Special teams played a huge role in what was a penalty-filled contest on Saturday. The teams combined for 20 penalties (10 to each team) and 54 penalty minutes (34 to Merrimack), but it was the Warriors who scored three power play goals, which proved to be the difference in the outcome. Mercyhurst entered Saturday's contest having killed off ten consecutive opponent power play chances.
After a scoreless first period that saw Merrimack outshoot Mercyhurst 10-7, the Lakers, who were looking for the weekend sweep, jumped in front 1-0 on a 4-on-4 goal by junior
Matthew Zay. The Glendale, New York native intercepted a pass in the neutral zone, skated down the right wing, and walked in on Merrimack goaltender Rasmus Tirronen.

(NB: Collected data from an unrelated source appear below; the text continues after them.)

-- ==== Sys2Proof/Laws/Within7.lean ====
section
/-! SUPPORT. What the operations and the commands of these files leave alone: Machine/CmdFw, CmdLane, CmdMon, CmdTime, Transport, Cycle, Datapath. -/

namespace Sys2Proof.Machine

variable {P : Nat → Prop} {L : Part → Prop}

/-! ### Machine/CmdFw -/

theorem within_execFwUpdateBegin (wHI_CMP_LOST_CNT : ∀ i, P (R.HI_CMP_LOST_CNT i)) (wHI_CTX_STAT : ∀ i, P (R.HI_CTX_STAT i))
    (wHI_INFL_TOTAL : P R.HI_INFL_TOTAL) (wHI_RING_PROD : ∀ i, P (R.HI_RING_PROD i)) (wPM_MODE : P R.PM_MODE) (lhi : L .hi)
    (lhy : L .hy) (llastCpl : L .lastCpl) (lmarks : L .marks) (lmem : L .mem) (lpm : L .pm) (c : Cmd) (s : State) :
    WithinNext P L s (execFwUpdateBegin c s) := by
  unfold execFwUpdateBegin
  with_reducible
    repeat' (first
        | apply Within.refl | assumption | apply Within.trans _ (within_beginMode wPM_MODE lpm ..)
        | apply within_runCmd wHI_CMP_LOST_CNT wHI_CTX_STAT wHI_INFL_TOTAL wHI_RING_PROD lhi lhy llastCpl lmarks lmem
        | apply WithinEnd.ite | apply WithinNext.next | apply WithinEnd.wait | simp only [↓Within.upd_pm lpm] | apply Within.ite
        | apply WithinNext.ite | dsimp only | intro _ | split)

theorem within_execKernelStart (wHI_CMP_LOST_CNT : ∀ i, P (R.HI_CMP_LOST_CNT i)) (wHI_CTX_STAT : ∀ i, P (R.HI_CTX_STAT i))
    (wHI_INFL_TOTAL : P R.HI_INFL_TOTAL) (wHI_RING_PROD : ∀ i, P (R.HI_RING_PROD i))
    (wNVC_CORE_STAT : ∀ i, P (R.NVC_CORE_STAT i)) (wNVC_TRIG_DROP_CNT : ∀ i, P (R.NVC_TRIG_DROP_CNT i))
    (wNVC_WDOG : ∀ i, P (R.NVC_WDOG i)) (lfree : L .free) (lhi : L .hi) (lhy : L .hy) (llastCpl : L .lastCpl)
    (lmarks : L .marks) (lmem : L .mem) (lnvc : L .nvc) (lraised : L .raised) (c : Cmd) (s : State) :
    WithinNext P L s (execKernelStart c s) := by
  unfold execKernelStart
  with_reducible
    repeat' (first
        | apply Within.refl | assumption | apply Within.trans _ (within_divFree lfree ..)
        | apply Within.trans _ (within_wrN ?_ ..) | apply Within.trans _ (within_setCore lnvc ..)
        | apply Within.trans _ (within_trigger wNVC_CORE_STAT wNVC_TRIG_DROP_CNT lmarks lnvc lraised ..)
        | apply within_runCmd wHI_CMP_LOST_CNT wHI_CTX_STAT wHI_INFL_TOTAL wHI_RING_PROD lhi lhy llastCpl lmarks lmem
        | apply WithinEnd.ite | apply WithinNext.next | apply WithinEnd.done | apply Within.ite | apply WithinNext.ite
        | apply wNVC_WDOG | dsimp only | intro _ | split | apply Within.snd_of (by assumption))

theorem within_abortJob (wHI_CMP_LOST_CNT : ∀ i, P (R.HI_CMP_LOST_CNT i)) (wHI_CTX_STAT : ∀ i, P (R.HI_CTX_STAT i))
    (wHI_INFL_TOTAL : P R.HI_INFL_TOTAL) (wHI_RING_PROD : ∀ i, P (R.HI_RING_PROD i)) (lfree : L .free) (lhi : L .hi)
    (lhy : L .hy) (llastCpl : L .lastCpl) (lmarks : L .marks) (lmem : L .mem) (s : State) (j : Job) :
    Within P L s (State.abortJob s j) := by
  unfold State.abortJob
  with_reducible
    repeat' (first
        | apply Within.refl | assumption
        | apply Within.trans _ (within_complete wHI_CMP_LOST_CNT wHI_CTX_STAT wHI_INFL_TOTAL wHI_RING_PROD lhi lhy llastCpl lmarks lmem ..)
        | apply Within.trans _ (within_fresh lfree ..) | simp only [↓Within.upd_hy lhy] | apply Within.ite | dsimp only | split
        | apply Within.snd_of (by assumption))

theorem within_execKernelStop (wHI_CMP_LOST_CNT : ∀ i, P (R.HI_CMP_LOST_CNT i)) (wHI_CTX_STAT : ∀ i, P (R.HI_CTX_STAT i))
    (wHI_INFL_TOTAL : P R.HI_INFL_TOTAL) (wHI_RING_PROD : ∀ i, P (R.HI_RING_PROD i))
    (wNVC_CORE_STAT : ∀ i, P (R.NVC_CORE_STAT i)) (lhi : L .hi) (lhy : L .hy) (llastCpl : L .lastCpl) (lmarks : L .marks)
    (lmem : L .mem) (lnvc : L .nvc) (c : Cmd) (s : State) : WithinNext P L s (execKernelStop c s) := by
  unfold execKernelStop
  with_reducible
    repeat' (first
        | apply Within.refl | assumption | apply Within.trans _ (within_setCore lnvc ..) | apply Within.trans _ (within_put ?_ ..)
        | apply Within.trans _ (within_setCoreSt wNVC_CORE_STAT ..)
        | apply within_runCmd wHI_CMP_LOST_CNT wHI_CTX_STAT wHI_INFL_TOTAL wHI_RING_PROD lhi lhy llastCpl lmarks lmem
        | apply WithinEnd.ite | apply WithinNext.next | apply WithinEnd.done | apply Within.ite | apply WithinNext.ite
        | apply wNVC_CORE_STAT | dsimp only | intro _ | split)

theorem within_execFwUpdateWrite (wHI_CMP_LOST_CNT : ∀ i, P (R.HI_CMP_LOST_CNT i)) (wHI_CTX_STAT : ∀ i, P (R.HI_CTX_STAT i))
    (wHI_INFL_TOTAL : P R.HI_INFL_TOTAL) (wHI_RING_PROD : ∀ i, P (R.HI_RING_PROD i)) (lfree : L .free) (lhi : L .hi)
    (lhy : L .hy) (llastCpl : L .lastCpl) (lmarks : L .marks) (lmem : L .mem) (c : Cmd) (good : Bool) (s : State) :
    WithinNext P L s (execFwUpdateWrite c good s) := by
  unfold execFwUpdateWrite
  with_reducible
    repeat' (first
        | apply Within.refl | assumption | apply Within.trans _ (within_fresh lfree ..)
        | apply Within.trans _ (within_setBytes lmem ..)
        | apply within_runCmd wHI_CMP_LOST_CNT wHI_CTX_STAT wHI_INFL_TOTAL wHI_RING_PROD lhi lhy llastCpl lmarks lmem
        | apply WithinEnd.ite | apply WithinNext.next | apply WithinEnd.done | apply Within.ite | apply WithinNext.ite
        | dsimp only | intro _ | split | apply Within.snd_of (by assumption))

theorem within_execKernelStatus (wHI_CMP_LOST_CNT : ∀ i, P (R.HI_CMP_LOST_CNT i)) (wHI_CTX_STAT : ∀ i, P (R.HI_CTX_STAT i))
    (wHI_INFL_TOTAL : P R.HI_INFL_TOTAL) (wHI_RING_PROD : ∀ i, P (R.HI_RING_PROD i)) (lhi : L .hi) (lhy : L .hy)
    (llastCpl : L .lastCpl) (lmarks : L .marks) (lmem : L .mem) (c : Cmd) (s : State) :
    WithinNext P L s (execKernelStatus c s) := by
  unfold execKernelStatus
  with_reducible
    repeat' (first
        | apply Within.refl | assumption
        | apply within_runCmd wHI_CMP_LOST_CNT wHI_CTX_STAT wHI_INFL_TOTAL wHI_RING_PROD lhi lhy llastCpl lmarks lmem
        | apply WithinEnd.ite | apply WithinNext.next | apply WithinEnd.done | apply Within.ite | apply WithinNext.ite
        | dsimp only | intro _ | split)

theorem within_execKernelLoad (wHI_CMP_LOST_CNT : ∀ i, P (R.HI_CMP_LOST_CNT i)) (wHI_CTX_STAT : ∀ i, P (R.HI_CTX_STAT i))
    (wHI_INFL_TOTAL : P R.HI_INFL_TOTAL) (wHI_RING_PROD : ∀ i, P (R.HI_RING_PROD i))
    (wNVC_CORE_STAT : ∀ i, P (R.NVC_CORE_STAT i)) (wnvCounter : ∀ i j, P (nvCounter i j))
    (wnvCounter4 : ∀ i j, P (nvCounter i j + 4)) (lhi : L .hi) (lhy : L .hy) (llastCpl : L .lastCpl) (lmarks : L .marks)
    (lmem : L .mem) (lnvc : L .nvc) (c : Cmd) (s : State) : WithinNext P L s (execKernelLoad c s) := by
  unfold execKernelLoad
  with_reducible
    repeat' (first
        | apply Within.refl | assumption | apply Within.trans _ (within_setBytes lmem ..)
        | apply Within.trans _ (within_reloadCore wNVC_CORE_STAT wnvCounter wnvCounter4 lnvc ..)
        | apply Within.trans _ (within_setCore lnvc ..)
        | apply within_runCmd wHI_CMP_LOST_CNT wHI_CTX_STAT wHI_INFL_TOTAL wHI_RING_PROD lhi lhy llastCpl lmarks lmem
        | apply WithinEnd.ite | apply WithinNext.next | apply WithinEnd.done | apply Within.ite | apply WithinNext.ite
        | dsimp only | intro _ | split)

theorem within_execFwUpdateCommit (wHI_CMP_LOST_CNT : ∀ i, P (R.HI_CMP_LOST_CNT i)) (wHI_CTX_STAT : ∀ i, P (R.HI_CTX_STAT i))
    (wHI_INFL_TOTAL : P R.HI_INFL_TOTAL) (wHI_RING_PROD : ∀ i, P (R.HI_RING_PROD i)) (wNVJ_STAT : P R.NVJ_STAT)
    (wPM_MODE : P R.PM_MODE) (lhi : L .hi) (lhy : L .hy) (llastCpl : L .lastCpl) (lmarks : L .marks) (lmem : L .mem)
    (lnvj : L .nvj) (lpm : L .pm) (c : Cmd) (good : Bool) (s : State) : WithinNext P L s (execFwUpdateCommit c good s) := by
  unfold execFwUpdateCommit
  with_reducible
    repeat' (first
        | apply Within.refl | assumption | apply Within.trans _ (within_journalObj wNVJ_STAT lnvj ..)
        | apply Within.trans _ (within_beginMode wPM_MODE lpm ..)
        | apply within_runCmd wHI_CMP_LOST_CNT wHI_CTX_STAT wHI_INFL_TOTAL wHI_RING_PROD lhi lhy llastCpl lmarks lmem
        | apply WithinEnd.ite | apply WithinNext.next | apply WithinEnd.wait | apply Within.ite | apply WithinNext.ite
        | dsimp only | intro _ | split | apply Within.snd_of (by assumption))

theorem within_execCfgRecord (wHI_CMP_LOST_CNT : ∀ i, P (R.HI_CMP_LOST_CNT i)) (wHI_CTX_STAT : ∀ i, P (R.HI_CTX_STAT i))
    (wHI_INFL_TOTAL : P R.HI_INFL_TOTAL) (wHI_RING_PROD : ∀ i, P (R.HI_RING_PROD i)) (wNVJ_STAT : P R.NVJ_STAT) (lhi : L .hi)
    (lhy : L .hy) (llastCpl : L .lastCpl) (lmarks : L .marks) (lmem : L .mem) (lnvj : L .nvj) (c : Cmd) (s : State) :
    WithinNext P L s (execCfgRecord c s) := by
  unfold execCfgRecord
  with_reducible
    repeat' (first
        | apply Within.refl | assumption | apply Within.trans _ (within_journalObj wNVJ_STAT lnvj ..)
        | apply within_runCmd wHI_CMP_LOST_CNT wHI_CTX_STAT wHI_INFL_TOTAL wHI_RING_PROD lhi lhy llastCpl lmarks lmem
        | apply WithinEnd.ite | apply WithinNext.next | apply WithinEnd.wait | apply Within.ite | apply WithinNext.ite
        | dsimp only | intro _ | split | apply Within.snd_of (by assumption))

theorem within_execKernelMbx (wHI_CMP_LOST_CNT : ∀ i, P (R.HI_CMP_LOST_CNT i)) (wHI_CTX_STAT : ∀ i, P (R.HI_CTX_STAT i))
    (wHI_INFL_TOTAL : P R.HI_INFL_TOTAL) (wHI_RING_PROD : ∀ i, P (R.HI_RING_PROD i))
    (wNVC_CORE_STAT : ∀ i, P (R.NVC_CORE_STAT i)) (wNVC_MBX_IN : ∀ i j, P (R.NVC_MBX_IN i j))
    (wNVC_TRIG_DROP_CNT : ∀ i, P (R.NVC_TRIG_DROP_CNT i)) (lhi : L .hi) (lhy : L .hy) (llastCpl : L .lastCpl)
    (lmarks : L .marks) (lmem : L .mem) (lnvc : L .nvc) (lraised : L .raised) (c : Cmd) (s : State) :
    WithinNext P L s (execKernelMbx c s) := by
  unfold execKernelMbx
  with_reducible
    repeat' (first
        | apply Within.refl | assumption | apply Within.trans _ (within_wrN ?_ ..) | apply Within.trans _ (within_setCore lnvc ..)
        | apply Within.trans _ (within_trigger wNVC_CORE_STAT wNVC_TRIG_DROP_CNT lmarks lnvc lraised ..)
        | apply within_runCmd wHI_CMP_LOST_CNT wHI_CTX_STAT wHI_INFL_TOTAL wHI_RING_PROD lhi lhy llastCpl lmarks lmem
        | apply WithinEnd.ite | apply WithinNext.next | apply WithinEnd.done | apply Within.ite | apply WithinNext.ite
        | apply wNVC_MBX_IN | dsimp only | apply Within.foldl | apply Within.foldlBy Prod.snd | apply Within.foldlBy Prod.fst
        | intro _ | split)

theorem within_execFwUpdateAbort (wHI_CMP_LOST_CNT : ∀ i, P (R.HI_CMP_LOST_CNT i)) (wHI_CTX_STAT : ∀ i, P (R.HI_CTX_STAT i))
    (wHI_INFL_TOTAL : P R.HI_INFL_TOTAL) (wHI_RING_PROD : ∀ i, P (R.HI_RING_PROD i)) (wNVJ_STAT : P R.NVJ_STAT)
    (wPM_MODE : P R.PM_MODE) (lfree : L .free) (lhi : L .hi) (lhy : L .hy) (llastCpl : L .lastCpl) (lmarks : L .marks)
    (lmem : L .mem) (lnvj : L .nvj) (lpm : L .pm) (c : Cmd) (s : State) : WithinNext P L s (execFwUpdateAbort c s) := by
  unfold execFwUpdateAbort
  with_reducible
    repeat' (first
        | apply Within.refl | assumption | apply Within.trans _ (within_jShow wNVJ_STAT ..)
        | apply Within.trans _ (within_abortJob wHI_CMP_LOST_CNT wHI_CTX_STAT wHI_INFL_TOTAL wHI_RING_PROD lfree lhi lhy llastCpl lmarks lmem ..)
        | apply Within.trans _ (within_beginMode wPM_MODE lpm ..)
        | apply within_runCmd wHI_CMP_LOST_CNT wHI_CTX_STAT wHI_INFL_TOTAL wHI_RING_PROD lhi lhy llastCpl lmarks lmem
        | apply WithinEnd.ite | apply WithinNext.next | apply WithinEnd.wait | simp only [↓Within.upd_nvj_pm lnvj lpm]
        | apply Within.ite | apply WithinNext.ite | dsimp only | apply Within.foldl | apply Within.foldlBy Prod.snd
        | apply Within.foldlBy Prod.fst | intro _ | split)

/-! ### Machine/CmdLane -/

theorem within_testStart (wLN_GROUP_STAT : ∀ i, P (R.LN_GROUP_STAT i)) (wLN_PAT_BITS : ∀ i, P (R.LN_PAT_BITS i))
    (wLN_PAT_BITS4 : ∀ i, P (R.LN_PAT_BITS i + 4)) (wLN_PAT_CFG : ∀ i, P (R.LN_PAT_CFG i))
    (wLN_PAT_ERR_CNT : ∀ i, P (R.LN_PAT_ERR_CNT i)) (wLN_PAT_STAT : ∀ i, P (R.LN_PAT_STAT i))
    (wLN_PAT_USER : ∀ i, P (R.LN_PAT_USER i)) (wLN_PAT_USER4 : ∀ i, P (R.LN_PAT_USER i + 4)) (wLN_STATE : ∀ i, P (R.LN_STATE i))
    (wLN_STATUS : P R.LN_STATUS) (wTS_STATUS : P R.TS_STATUS) (lln : L .ln) (lraised : L .raised) (s : State) (n cfg user : Nat)
    : Within P L s (State.testStart s n cfg user) := by
  unfold State.testStart
  with_reducible
    repeat' (first
        | apply Within.refl | assumption | apply Within.trans _ (within_setFlag ?_ ..)
        | apply Within.trans _ (within_put64 ?_ ?_ ..) | apply Within.trans _ (within_wrN ?_ ..)
        | apply Within.trans _ (within_setLaneTx wLN_STATE ..)
        | apply Within.trans _ (within_setLaneRx wLN_GROUP_STAT wLN_STATE wLN_STATUS wTS_STATUS lln lraised ..)
        | apply Within.trans _ (within_patClear wLN_PAT_BITS wLN_PAT_BITS4 wLN_PAT_ERR_CNT wLN_PAT_STAT ..) | apply Within.ite
        | apply wLN_PAT_CFG | apply wLN_PAT_STAT | apply wLN_PAT_USER | apply wLN_PAT_USER4 | apply wLN_STATE | dsimp only | split)

theorem within_execLaneGroupSet (wHI_CMP_LOST_CNT : ∀ i, P (R.HI_CMP_LOST_CNT i)) (wHI_CTX_STAT : ∀ i, P (R.HI_CTX_STAT i))
    (wHI_INFL_TOTAL : P R.HI_INFL_TOTAL) (wHI_RING_PROD : ∀ i, P (R.HI_RING_PROD i)) (wLN_CTLE : ∀ i, P (R.LN_CTLE i))
    (wLN_GROUP_CFG : ∀ i, P (R.LN_GROUP_CFG i)) (wLN_GROUP_STAT : ∀ i, P (R.LN_GROUP_STAT i))
    (wLN_STATE : ∀ i, P (R.LN_STATE i)) (wLN_STATUS : P R.LN_STATUS) (wPM_DOM_STAT : P R.PM_DOM_STAT)
    (wTS_STATUS : P R.TS_STATUS) (lhi : L .hi) (lhy : L .hy) (llastCpl : L .lastCpl) (lln : L .ln) (lmarks : L .marks)
    (lmem : L .mem) (lpm : L .pm) (lraised : L .raised) (c : Cmd) (s : State) :
    WithinNext P L s (execLaneGroupSet c s) := by
  unfold execLaneGroupSet
  apply within_runCmd wHI_CMP_LOST_CNT wHI_CTX_STAT wHI_INFL_TOTAL wHI_RING_PROD lhi lhy llastCpl lmarks lmem
  refine .ite (.done ?_) (.ite (.wait ?_) (.done ?_))
  · exact within_setGrp lln ..
  · exact within_groupApply wHI_CMP_LOST_CNT wHI_CTX_STAT wHI_INFL_TOTAL wHI_RING_PROD wLN_CTLE wLN_GROUP_CFG wLN_GROUP_STAT wLN_STATE wLN_STATUS wPM_DOM_STAT wTS_STATUS lhi lhy llastCpl lln lmarks lmem lpm lraised ..
  · exact within_groupApply wHI_CMP_LOST_CNT wHI_CTX_STAT wHI_INFL_TOTAL wHI_RING_PROD wLN_CTLE wLN_GROUP_CFG wLN_GROUP_STAT wLN_STATE wLN_STATUS wPM_DOM_STAT wTS_STATUS lhi lhy llastCpl lln lmarks lmem lpm lraised ..

theorem within_execLaneStatus (wHI_CMP_LOST_CNT : ∀ i, P (R.HI_CMP_LOST_CNT i)) (wHI_CTX_STAT : ∀ i, P (R.HI_CTX_STAT i))
    (wHI_INFL_TOTAL : P R.HI_INFL_TOTAL) (wHI_RING_PROD : ∀ i, P (R.HI_RING_PROD i)) (wLN_PAT_BITS : ∀ i, P (R.LN_PAT_BITS i))
    (wLN_PAT_BITS4 : ∀ i, P (R.LN_PAT_BITS i + 4)) (wLN_PAT_ERR_CNT : ∀ i, P (R.LN_PAT_ERR_CNT i))
    (wLN_PAT_STAT : ∀ i, P (R.LN_PAT_STAT i)) (lhi : L .hi) (lhy : L .hy) (llastCpl : L .lastCpl) (lmarks : L .marks)
    (lmem : L .mem) (lraised : L .raised) (c : Cmd) (bits : BitVec 48) (errs : BitVec 32) (s : State) :
    WithinNext P L s (execLaneStatus c bits errs s) := by
  unfold execLaneStatus
  extract_lets
  with_reducible
    repeat' (first
        | apply Within.refl | assumption
        | apply Within.trans _ (within_patCount wLN_PAT_BITS wLN_PAT_BITS4 wLN_PAT_ERR_CNT wLN_PAT_STAT lmarks lraised ..)
        | apply within_runCmd wHI_CMP_LOST_CNT wHI_CTX_STAT wHI_INFL_TOTAL wHI_RING_PROD lhi lhy llastCpl lmarks lmem
        | apply WithinEnd.ite | apply WithinNext.next | apply WithinEnd.done | apply Within.ite | apply WithinNext.ite
        | dsimp only | intro _ | split)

Zay slid a shot between the pads of the Warrior netminder for his second goal of the season.
Both of Zay's goals this year have been unassisted.
The Warriors then scored a pair of goals in a 1:50 span against junior goaltender
Jordan Tibbett to take a 2-1 lead after forty minutes. Quinn Gould got Merrimack on the board at the 3:28 mark with his first goal of the season. Tibbett thought he had the puck covered, but Gould kept poking at the Laker goaltender, finally getting the puck to cross the goal line before a whistle had blown. Mike Collins had the lone assist - his first of four helpers on the night.
Then, at 5:28, Dan Kolomatis tallied a power play goal for Merrimack's first lead of the weekend. Collins and Hampus Gustafsson had the assists.
Shots favored Merrimack in the second period, 15-10.
Power play tallies by Justin Hussar and John Gustafsson to start the third period ballooned the Warrior lead to 4-1. Hussar scored at the 1:37 mark of the third period, with just 11 seconds remaining on a freshman
Kyle Dutra minor. Gustafsson followed with his first goal of the year at the 4:45 mark after Tibbett was penalized for slashing.
But, the Lakers would not go quietly.
Junior
Daniel Bahntge cut the Merrimack lead to 4-2 with his first goal of the season just 25 seconds after Gustafsson put the Warriors ahead by three. Junior
Ryan Misiak picked up his second assist of the year on the goal.
Just eight seconds after Bahntge scored, Merrimack's Shawn Bates was assessed a five-minute major for spearing and a game misconduct, giving Mercyhurst a five-minute power play. What could've been a turning point in the game for the Lakers proved to be all-for-not, as Mercyhurst could not score during the five-minute span and only managed one shot on goal by Dutra during the power play.
The Warriors would ice the game at the 16:44 mark on a goal by Vinny Scotti, his first goal of the season.
Tibbett was peppered with 40 shots on goal by the Warriors, but allowed five goals and dropped to 0-3-0 on the season. The junior from Indianapolis, Indiana has allowed 15 goals in eight periods of action this season. Tirronen made 20 saves in his first start of the season for Merrimack. The Warriors outshot the Lakers 40-22.
Merrimack was 3-for-8 on the power play while Mercyhurst went 0-for-8 on the power play, which included a 5-on-3 opportunity in the first period and the five-minute chance in the third.
The Lakers will go back on the road next Friday and Saturday, October 25 and 26, when they travel out of the continental United States to Fairbanks, Alaska to square off with the Alaska Nanooks. Faceoffs both nights are scheduled for 11:07 p.m. ET (7:07 local time).